Avant d’être imposée par la loi, elle avait commencé de l’être par l’usage. Beaucoup de villes n’ont pas attendu l’obligation légale pour prendre l’heure de Paris ; Bordeaux, par exemple, l’a adoptée depuis le 1er mai 1889. Ailleurs, en général, il y avait coexistence de l’heure locale et de l’heure du chemin de fer. C’était une gêne et une source de confusion.

Ce n’est pas tout. Au lieu de deux heures discordantes, dans beaucoup de cas, il y en avait trois : l’heure locale, l’heure de Paris, et l’heure des chemins de fer qui est l’heure de Rouen. C’est en effet une particularité unique qu’à Paris même, — et d’ailleurs par une désobéissance formelle à la loi de 1891, — l’heure du chemin de fer retarde de cinq minutes sur l’heure de la ville, l’horloge intérieure, sur l’horloge extérieure. Il n’y a qu’une ville où il n’en soit pas ainsi ; c’est Rouen. Le méridien de la capitale normande est en effet à 1° 14’ 32" à l’ouest de Paris ; ce qui correspond à un retard de 4’58" sur l’heure.

Il est donc permis de dire que l’heure régulatrice des chemins français est l’heure de Rouen. C’est une coïncidence, que l’on n’avait pas cherchée. On avait tout simplement voulu donner cinq minutes de grâce aux voyageurs parisiens. Dans aucun autre pays, il n’existe rien de pareil. Il serait raisonnable de supprimer cette bizarrerie. On la conserve, mais personne ne la défend plus. La réforme en projet fournirait une occasion naturelle de la supprimer.
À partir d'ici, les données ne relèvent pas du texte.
-- ==== Sys2Proof/Syntax.lean ====
section
/-! DEFINITION. What the decoder is given and what it names: the decoded Frame Control, the frame classes (one constructor
of `Instr` for each row of spec/opcode_table.json), the BitCursor operations, the decode errors and the host's events. -/

namespace Sys2Proof

/-- The decoded Frame Control field: the registers `FC_VERSION`, `FC_TYPE`, `FC_SUBTYPE` and `FC_FLAGS` (R17, R18). -/
structure FrameControl where
  version : BitVec 2
  type : BitVec 2
  subtype : BitVec 4
  flags : Byte
deriving DecidableEq, Repr

/-- `FAMILY`, the frame's family (R19, R65). -/
inductive Family where
  | control
  | management
  | data
  | extension
deriving DecidableEq, Repr

/-- The Control subtypes (R66). `reserved` carries its 4-bit code (R70). -/
inductive ControlSubtype where
  | reserved (code : BitVec 4)
  | trigger
  | beamformingReportPoll
  | vhtNdpAnnouncement
  | controlFrameExtension
  | controlWrapper
  | blockAckRequest
  | blockAck
  | psPoll
  | rts
  | cts
  | ack
  | cfEnd
  | cfEndCfAck
deriving DecidableEq, Repr

/-- The Management subtypes (R67). `reserved` carries its 4-bit code (R70). -/
inductive ManagementSubtype where
  | associationRequest
  | associationResponse
  | reassociationRequest
  | reassociationResponse
  | probeRequest
  | probeResponse
  | timingAdvertisement
  | beacon
  | atim
  | disassociation
  | authentication
  | deauthentication
  | action
  | actionNoAck
  | reserved (code : BitVec 4)
deriving DecidableEq, Repr

/-- The Data subtype: four independent bits and the derived `has_data` (R68). -/
structure DataSubtype where
  ack : Bool
  poll : Bool
  null : Bool
  qos : Bool
  hasData : Bool
deriving DecidableEq, Repr

/-- The Extension subtypes (R69). `reserved` carries its 4-bit code (R70). -/
inductive ExtensionSubtype where
  | dmgBeacon
  | reserved (code : BitVec 4)
deriving DecidableEq, Repr

/-- `SUBKIND`, the family-specific meaning of the subtype code (R19). -/
inductive Subkind where
  | control (k : ControlSubtype)
  | management (k : ManagementSubtype)
  | data (k : DataSubtype)
  | extension (k : ExtensionSubtype)
deriving DecidableEq, Repr

/-- The frame classes, one constructor for each row of spec/opcode_table.json (R49), named by the mnemonics of R53.
The operand `flags` is Frame Control byte 1, which takes part in no match (R46, R49). The rows of the unsupported versions
match `fc0[1:0]` alone, so they carry the type and subtype bits their mask leaves free (assumption log 2). -/
inductive Instr where
  | mgtAssocReq (flags : Byte)
  | mgtAssocResp (flags : Byte)
  | mgtReassocReq (flags : Byte)
  | mgtReassocResp (flags : Byte)
  | mgtProbeReq (flags : Byte)
  | mgtProbeResp (flags : Byte)
  | mgtTimingAdv (flags : Byte)
  | mgtReserved7 (flags : Byte)
  | mgtBeacon (flags : Byte)
  | mgtAtim (flags : Byte)
  | mgtDisassoc (flags : Byte)
  | mgtAuth (flags : Byte)
  | mgtDeauth (flags : Byte)
  | mgtAction (flags : Byte)
  | mgtActionNoAck (flags : Byte)
  | mgtReservedF (flags : Byte)
  | ctlReserved0 (flags : Byte)
  | ctlReserved1 (flags : Byte)
  | ctlTrigger (flags : Byte)
  | ctlReserved3 (flags : Byte)
  | ctlBfReportPoll (flags : Byte)
  | ctlVhtNdpAnnouncement (flags : Byte)
  | ctlFrameExtension (flags : Byte)
  | ctlWrapper (flags : Byte)
  | ctlBlockAckReq (flags : Byte)
  | ctlBlockAck (flags : Byte)
  | ctlPsPoll (flags : Byte)
  | ctlRts (flags : Byte)
  | ctlCts (flags : Byte)
  | ctlAck (flags : Byte)
  | ctlCfEnd (flags : Byte)
  | ctlCfEndCfAck (flags : Byte)
  | data (flags : Byte)
  | dataAck (flags : Byte)
  | dataPoll (flags : Byte)
  | dataAckPoll (flags : Byte)
  | dataNull (flags : Byte)
  | dataAckNull (flags : Byte)
  | dataPollNull (flags : Byte)
  | dataAckPollNull (flags : Byte)
  | dataQos (flags : Byte)
  | dataAckQos (flags : Byte)
  | dataPollQos (flags : Byte)
  | dataAckPollQos (flags : Byte)
  | dataNullQos (flags : Byte)
  | dataAckNullQos (flags : Byte)
  | dataPollNullQos (flags : Byte)
  | dataAckPollNullQos (flags : Byte)
  | extDmgBeacon (flags : Byte)
  | extReserved1 (flags : Byte)
  | extReserved2 (flags : Byte)
  | extReserved3 (flags : Byte)
  | extReserved4 (flags : Byte)
  | extReserved5 (flags : Byte)
  | extReserved6 (flags : Byte)
  | extReserved7 (flags : Byte)
  | extReserved8 (flags : Byte)
  | extReserved9 (flags : Byte)
  | extReservedA (flags : Byte)
  | extReservedB (flags : Byte)
  | extReservedC (flags : Byte)
  | extReservedD (flags : Byte)
  | extReservedE (flags : Byte)
  | extReservedF (flags : Byte)
  | unsupportedVersion1 (type : BitVec 2) (subtype : BitVec 4) (flags : Byte)
  | unsupportedVersion2 (type : BitVec 2) (subtype : BitVec 4) (flags : Byte)
  | unsupportedVersion3 (type : BitVec 2) (subtype : BitVec 4) (flags : Byte)
deriving DecidableEq, Repr

/-- The BitCursor operations (R55 to R60). They have no encoding: the state machine issues them in a fixed order (R54). -/
inductive CursorOp where
  | takeBits (n : Nat)
  | takeBool
  | byteAlign
  | takeBytes (n : Nat)
  | skipBytes (n : Nat)
  | readU16
  | readU32
  | remainingBits
  | remainingBytes
deriving DecidableEq, Repr

/-- A decode failure: its kind and the byte offset it records (R104). `inconsistentLength` is raised by no rule (R108). -/
inductive DecodeError where
  | truncated (offset : Nat)
  | unsupportedVersion (offset : Nat)
  | invalidAddress (offset : Nat)
  | inconsistentLength (offset : Nat)
deriving DecidableEq, Repr

/-- What the host's input ports carry during one step (R27, R118): no signal, a request that presents a frame on `BUF` and
`len`, or a reset. The host has no event that changes the buffer otherwise (R37, R121; assumption log 3 and 4). -/
inductive HostEvent where
  | quiet
  | request (frame : List Byte)
  | reset
deriving DecidableEq, Repr

end Sys2Proof
end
L’heure locale, en disparaissant, a laissé des regrets. Elle seule était rationnelle et naturelle. Son unique tort était de ne pouvoir se prêter aux exigences du mouvement moderne. Au contraire, l’heure normale unique est artificielle ; on lui reproche d’être en opposition avec la vérité scientifique, puisqu’elle tend à faire croire au public qu’il peut être midi au même moment, sous des longitudes différentes. Elle est nulle et non avenue pour les astronomes ; un observatoire ne saurait avoir d’autre heure que celle qui correspond à son méridien.